+++ Exercise inputs +++
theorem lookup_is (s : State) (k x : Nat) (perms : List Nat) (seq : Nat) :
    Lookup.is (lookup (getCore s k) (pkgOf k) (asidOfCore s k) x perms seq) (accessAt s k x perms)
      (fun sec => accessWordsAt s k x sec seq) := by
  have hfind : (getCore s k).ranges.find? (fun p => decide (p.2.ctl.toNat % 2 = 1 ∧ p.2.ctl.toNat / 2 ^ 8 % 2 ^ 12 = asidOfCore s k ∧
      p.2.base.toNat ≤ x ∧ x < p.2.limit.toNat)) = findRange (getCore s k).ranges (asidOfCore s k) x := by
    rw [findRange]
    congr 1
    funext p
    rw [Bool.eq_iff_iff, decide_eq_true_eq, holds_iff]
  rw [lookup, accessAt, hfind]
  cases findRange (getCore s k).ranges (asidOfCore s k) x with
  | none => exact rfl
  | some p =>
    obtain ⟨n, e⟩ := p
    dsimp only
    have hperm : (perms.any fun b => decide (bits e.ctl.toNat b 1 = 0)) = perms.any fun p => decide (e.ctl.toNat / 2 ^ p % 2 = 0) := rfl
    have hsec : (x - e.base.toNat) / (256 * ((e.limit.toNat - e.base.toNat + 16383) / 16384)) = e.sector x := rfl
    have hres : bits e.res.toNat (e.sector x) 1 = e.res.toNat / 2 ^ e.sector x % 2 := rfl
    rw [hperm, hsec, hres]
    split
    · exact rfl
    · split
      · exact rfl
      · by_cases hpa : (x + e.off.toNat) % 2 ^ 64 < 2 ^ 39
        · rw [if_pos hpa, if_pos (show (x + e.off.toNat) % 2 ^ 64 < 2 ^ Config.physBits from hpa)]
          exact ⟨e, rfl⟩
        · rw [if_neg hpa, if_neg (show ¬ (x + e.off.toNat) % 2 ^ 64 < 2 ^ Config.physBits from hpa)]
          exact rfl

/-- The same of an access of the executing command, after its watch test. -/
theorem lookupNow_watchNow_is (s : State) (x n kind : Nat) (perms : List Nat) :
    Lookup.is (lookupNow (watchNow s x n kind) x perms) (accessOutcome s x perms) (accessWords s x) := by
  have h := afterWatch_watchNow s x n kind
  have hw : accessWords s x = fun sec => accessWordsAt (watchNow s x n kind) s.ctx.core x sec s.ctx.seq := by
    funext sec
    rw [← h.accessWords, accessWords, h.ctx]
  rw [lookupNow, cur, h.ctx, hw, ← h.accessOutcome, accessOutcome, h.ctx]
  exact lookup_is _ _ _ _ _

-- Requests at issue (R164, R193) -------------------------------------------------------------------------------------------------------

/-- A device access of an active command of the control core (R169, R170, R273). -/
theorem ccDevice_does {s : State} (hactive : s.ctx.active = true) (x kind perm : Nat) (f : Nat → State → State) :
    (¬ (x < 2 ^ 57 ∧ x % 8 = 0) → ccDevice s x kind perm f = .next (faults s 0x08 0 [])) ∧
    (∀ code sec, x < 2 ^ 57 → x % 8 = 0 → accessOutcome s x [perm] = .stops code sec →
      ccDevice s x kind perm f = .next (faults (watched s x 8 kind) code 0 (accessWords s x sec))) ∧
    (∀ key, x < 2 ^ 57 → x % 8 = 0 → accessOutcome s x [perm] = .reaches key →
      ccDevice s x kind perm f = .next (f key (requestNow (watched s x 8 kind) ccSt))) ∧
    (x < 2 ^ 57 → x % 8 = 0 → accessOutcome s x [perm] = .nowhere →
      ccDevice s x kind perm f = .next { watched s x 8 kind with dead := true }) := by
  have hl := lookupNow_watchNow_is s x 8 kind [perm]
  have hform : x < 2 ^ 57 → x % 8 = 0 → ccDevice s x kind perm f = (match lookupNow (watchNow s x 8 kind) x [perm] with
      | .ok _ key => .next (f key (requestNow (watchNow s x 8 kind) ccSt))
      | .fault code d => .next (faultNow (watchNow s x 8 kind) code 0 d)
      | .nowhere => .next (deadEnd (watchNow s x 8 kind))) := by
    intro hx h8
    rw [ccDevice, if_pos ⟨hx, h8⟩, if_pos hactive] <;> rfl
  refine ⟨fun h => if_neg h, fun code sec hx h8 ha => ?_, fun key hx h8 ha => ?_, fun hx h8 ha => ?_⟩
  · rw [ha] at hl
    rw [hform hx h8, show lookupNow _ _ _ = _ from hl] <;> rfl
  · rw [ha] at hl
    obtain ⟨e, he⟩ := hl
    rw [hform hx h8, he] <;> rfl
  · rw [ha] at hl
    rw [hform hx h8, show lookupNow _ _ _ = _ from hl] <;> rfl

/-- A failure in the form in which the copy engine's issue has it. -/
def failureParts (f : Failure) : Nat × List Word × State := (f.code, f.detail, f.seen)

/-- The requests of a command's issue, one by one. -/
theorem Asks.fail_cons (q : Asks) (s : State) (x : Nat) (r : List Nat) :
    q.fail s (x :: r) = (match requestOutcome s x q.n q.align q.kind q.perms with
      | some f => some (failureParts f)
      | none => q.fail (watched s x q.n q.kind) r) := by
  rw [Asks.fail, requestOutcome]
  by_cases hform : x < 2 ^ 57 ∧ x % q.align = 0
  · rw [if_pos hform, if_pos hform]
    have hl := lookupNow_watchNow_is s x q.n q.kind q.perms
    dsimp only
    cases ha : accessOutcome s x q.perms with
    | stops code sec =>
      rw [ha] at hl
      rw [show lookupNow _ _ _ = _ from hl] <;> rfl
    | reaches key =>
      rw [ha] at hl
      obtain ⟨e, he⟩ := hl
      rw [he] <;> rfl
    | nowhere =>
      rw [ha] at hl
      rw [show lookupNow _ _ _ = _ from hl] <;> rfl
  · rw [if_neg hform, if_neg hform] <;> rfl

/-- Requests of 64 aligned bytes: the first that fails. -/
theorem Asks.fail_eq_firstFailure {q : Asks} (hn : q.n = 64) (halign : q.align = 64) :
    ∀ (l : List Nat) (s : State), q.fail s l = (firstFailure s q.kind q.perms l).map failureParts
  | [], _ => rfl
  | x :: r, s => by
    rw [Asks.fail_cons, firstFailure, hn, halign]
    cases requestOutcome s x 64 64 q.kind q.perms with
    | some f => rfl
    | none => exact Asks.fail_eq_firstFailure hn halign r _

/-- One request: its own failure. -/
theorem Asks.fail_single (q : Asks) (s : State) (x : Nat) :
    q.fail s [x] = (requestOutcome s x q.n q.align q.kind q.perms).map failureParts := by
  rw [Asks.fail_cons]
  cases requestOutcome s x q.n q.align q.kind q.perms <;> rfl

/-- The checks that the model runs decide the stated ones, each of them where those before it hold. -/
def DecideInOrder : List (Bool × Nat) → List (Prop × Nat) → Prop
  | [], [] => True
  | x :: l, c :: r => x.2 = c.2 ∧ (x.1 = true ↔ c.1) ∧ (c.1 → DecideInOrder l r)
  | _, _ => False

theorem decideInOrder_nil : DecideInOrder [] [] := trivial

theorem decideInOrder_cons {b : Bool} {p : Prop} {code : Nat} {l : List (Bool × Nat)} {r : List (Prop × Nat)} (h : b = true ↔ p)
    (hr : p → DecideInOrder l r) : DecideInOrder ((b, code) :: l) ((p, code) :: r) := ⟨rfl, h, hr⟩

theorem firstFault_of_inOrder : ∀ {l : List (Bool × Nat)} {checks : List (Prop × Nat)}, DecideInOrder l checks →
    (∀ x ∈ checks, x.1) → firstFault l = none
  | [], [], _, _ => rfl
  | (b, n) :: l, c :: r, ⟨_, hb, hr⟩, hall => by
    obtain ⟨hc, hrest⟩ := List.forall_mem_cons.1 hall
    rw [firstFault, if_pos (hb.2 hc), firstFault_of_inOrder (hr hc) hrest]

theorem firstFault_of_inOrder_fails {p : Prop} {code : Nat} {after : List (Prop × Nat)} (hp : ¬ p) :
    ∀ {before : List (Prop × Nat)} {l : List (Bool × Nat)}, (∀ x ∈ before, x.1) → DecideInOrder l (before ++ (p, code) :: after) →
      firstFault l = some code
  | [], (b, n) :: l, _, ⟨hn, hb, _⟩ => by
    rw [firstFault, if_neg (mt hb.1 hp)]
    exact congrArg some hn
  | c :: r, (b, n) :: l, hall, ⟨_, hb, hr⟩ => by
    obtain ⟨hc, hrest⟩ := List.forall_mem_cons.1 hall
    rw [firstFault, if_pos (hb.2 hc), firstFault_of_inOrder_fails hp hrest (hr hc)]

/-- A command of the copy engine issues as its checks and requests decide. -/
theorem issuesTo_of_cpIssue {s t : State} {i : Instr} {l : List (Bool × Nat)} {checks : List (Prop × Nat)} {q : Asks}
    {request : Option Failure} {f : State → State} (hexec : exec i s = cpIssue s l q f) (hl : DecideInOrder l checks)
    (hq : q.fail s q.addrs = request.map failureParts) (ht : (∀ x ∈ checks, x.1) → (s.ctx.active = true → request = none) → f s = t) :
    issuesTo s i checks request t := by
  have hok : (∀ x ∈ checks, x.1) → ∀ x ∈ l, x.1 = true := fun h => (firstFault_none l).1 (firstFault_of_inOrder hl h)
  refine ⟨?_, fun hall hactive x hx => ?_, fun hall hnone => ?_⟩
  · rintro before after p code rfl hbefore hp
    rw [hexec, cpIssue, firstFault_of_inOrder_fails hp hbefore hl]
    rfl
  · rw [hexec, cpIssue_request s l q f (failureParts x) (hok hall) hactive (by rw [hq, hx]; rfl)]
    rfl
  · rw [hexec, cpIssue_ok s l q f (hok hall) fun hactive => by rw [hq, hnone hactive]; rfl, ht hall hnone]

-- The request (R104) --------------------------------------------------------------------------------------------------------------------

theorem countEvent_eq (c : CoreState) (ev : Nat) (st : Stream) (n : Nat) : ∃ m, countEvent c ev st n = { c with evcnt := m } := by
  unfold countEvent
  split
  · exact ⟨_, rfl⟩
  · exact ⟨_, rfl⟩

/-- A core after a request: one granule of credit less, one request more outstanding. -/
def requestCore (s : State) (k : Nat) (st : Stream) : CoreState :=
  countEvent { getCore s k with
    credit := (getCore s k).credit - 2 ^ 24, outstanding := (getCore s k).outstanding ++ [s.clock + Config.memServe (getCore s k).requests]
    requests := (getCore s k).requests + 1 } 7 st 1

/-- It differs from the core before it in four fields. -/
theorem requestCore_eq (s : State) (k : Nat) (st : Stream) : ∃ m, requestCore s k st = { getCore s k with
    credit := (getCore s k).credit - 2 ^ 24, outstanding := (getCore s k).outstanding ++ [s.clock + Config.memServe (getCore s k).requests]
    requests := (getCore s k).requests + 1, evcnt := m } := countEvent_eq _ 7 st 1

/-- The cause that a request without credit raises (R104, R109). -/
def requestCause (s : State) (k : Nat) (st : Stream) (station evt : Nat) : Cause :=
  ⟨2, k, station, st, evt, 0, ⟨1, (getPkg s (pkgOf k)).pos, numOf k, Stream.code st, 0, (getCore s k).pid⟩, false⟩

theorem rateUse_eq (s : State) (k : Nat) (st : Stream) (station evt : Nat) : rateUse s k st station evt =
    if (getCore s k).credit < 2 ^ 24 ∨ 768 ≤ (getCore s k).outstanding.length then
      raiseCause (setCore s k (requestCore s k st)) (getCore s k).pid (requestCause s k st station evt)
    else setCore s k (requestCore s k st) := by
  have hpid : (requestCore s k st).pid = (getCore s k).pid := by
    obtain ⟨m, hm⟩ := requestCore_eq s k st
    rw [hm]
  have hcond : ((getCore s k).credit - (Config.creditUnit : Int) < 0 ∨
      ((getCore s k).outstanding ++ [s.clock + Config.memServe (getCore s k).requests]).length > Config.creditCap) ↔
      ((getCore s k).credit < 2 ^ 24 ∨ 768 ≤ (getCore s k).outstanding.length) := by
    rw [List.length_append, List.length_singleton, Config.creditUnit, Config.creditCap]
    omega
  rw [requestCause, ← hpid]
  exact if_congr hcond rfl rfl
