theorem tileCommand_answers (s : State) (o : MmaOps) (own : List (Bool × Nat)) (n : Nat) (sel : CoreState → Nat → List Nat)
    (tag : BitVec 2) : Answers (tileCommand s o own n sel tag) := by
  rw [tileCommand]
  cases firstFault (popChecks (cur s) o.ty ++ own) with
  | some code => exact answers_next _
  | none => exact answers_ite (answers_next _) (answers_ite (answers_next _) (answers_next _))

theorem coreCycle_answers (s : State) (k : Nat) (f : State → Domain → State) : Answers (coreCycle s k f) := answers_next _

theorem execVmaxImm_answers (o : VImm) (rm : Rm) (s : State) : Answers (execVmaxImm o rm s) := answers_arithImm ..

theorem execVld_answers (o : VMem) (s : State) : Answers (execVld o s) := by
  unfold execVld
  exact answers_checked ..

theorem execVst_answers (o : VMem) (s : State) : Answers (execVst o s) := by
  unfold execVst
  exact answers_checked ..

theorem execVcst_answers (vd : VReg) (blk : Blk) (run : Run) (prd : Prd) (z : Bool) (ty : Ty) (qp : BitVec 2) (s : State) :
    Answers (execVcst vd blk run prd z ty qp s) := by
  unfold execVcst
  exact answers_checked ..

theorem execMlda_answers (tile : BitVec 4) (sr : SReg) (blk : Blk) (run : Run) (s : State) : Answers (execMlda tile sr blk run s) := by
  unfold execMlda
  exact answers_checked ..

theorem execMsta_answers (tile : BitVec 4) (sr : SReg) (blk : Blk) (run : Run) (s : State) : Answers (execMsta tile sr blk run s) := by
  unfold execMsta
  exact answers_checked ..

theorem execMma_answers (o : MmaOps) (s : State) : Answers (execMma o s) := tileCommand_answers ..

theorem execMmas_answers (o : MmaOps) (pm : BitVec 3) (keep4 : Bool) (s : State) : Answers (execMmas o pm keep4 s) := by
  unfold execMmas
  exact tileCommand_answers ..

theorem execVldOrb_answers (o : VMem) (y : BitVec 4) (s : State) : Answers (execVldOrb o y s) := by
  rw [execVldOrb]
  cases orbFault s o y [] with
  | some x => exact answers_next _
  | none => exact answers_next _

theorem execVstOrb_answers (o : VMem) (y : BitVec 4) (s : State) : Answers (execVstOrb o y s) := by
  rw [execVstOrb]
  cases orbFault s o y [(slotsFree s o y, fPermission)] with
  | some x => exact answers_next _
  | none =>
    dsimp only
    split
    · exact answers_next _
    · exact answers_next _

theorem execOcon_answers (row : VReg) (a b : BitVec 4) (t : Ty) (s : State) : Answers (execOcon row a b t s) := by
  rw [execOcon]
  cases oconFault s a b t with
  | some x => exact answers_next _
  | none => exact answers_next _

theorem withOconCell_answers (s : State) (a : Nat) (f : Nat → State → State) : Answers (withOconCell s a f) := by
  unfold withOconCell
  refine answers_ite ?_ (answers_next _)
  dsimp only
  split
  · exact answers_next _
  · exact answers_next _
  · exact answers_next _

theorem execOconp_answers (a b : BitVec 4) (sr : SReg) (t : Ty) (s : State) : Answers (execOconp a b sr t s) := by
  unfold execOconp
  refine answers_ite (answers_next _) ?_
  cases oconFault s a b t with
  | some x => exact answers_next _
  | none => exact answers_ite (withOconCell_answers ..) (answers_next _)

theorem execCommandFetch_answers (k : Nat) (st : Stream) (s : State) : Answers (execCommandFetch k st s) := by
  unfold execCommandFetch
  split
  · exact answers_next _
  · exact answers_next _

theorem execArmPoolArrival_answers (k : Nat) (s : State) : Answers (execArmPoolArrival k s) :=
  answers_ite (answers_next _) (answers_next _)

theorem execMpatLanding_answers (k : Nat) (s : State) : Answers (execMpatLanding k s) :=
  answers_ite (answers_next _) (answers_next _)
+++
### Exercise description
Transcribe the material exactly, stopping after the "(fun sec =>" line.

### Output below
theorem lookup_is (s : State) (k x : Nat) (perms : List Nat) (seq : Nat) :
    Lookup.is (lookup (getCore s k) (pkgOf k) (asidOfCore s k) x perms seq) (accessAt s k x perms)
      (fun sec => accessWordsAt s k x sec seq) := by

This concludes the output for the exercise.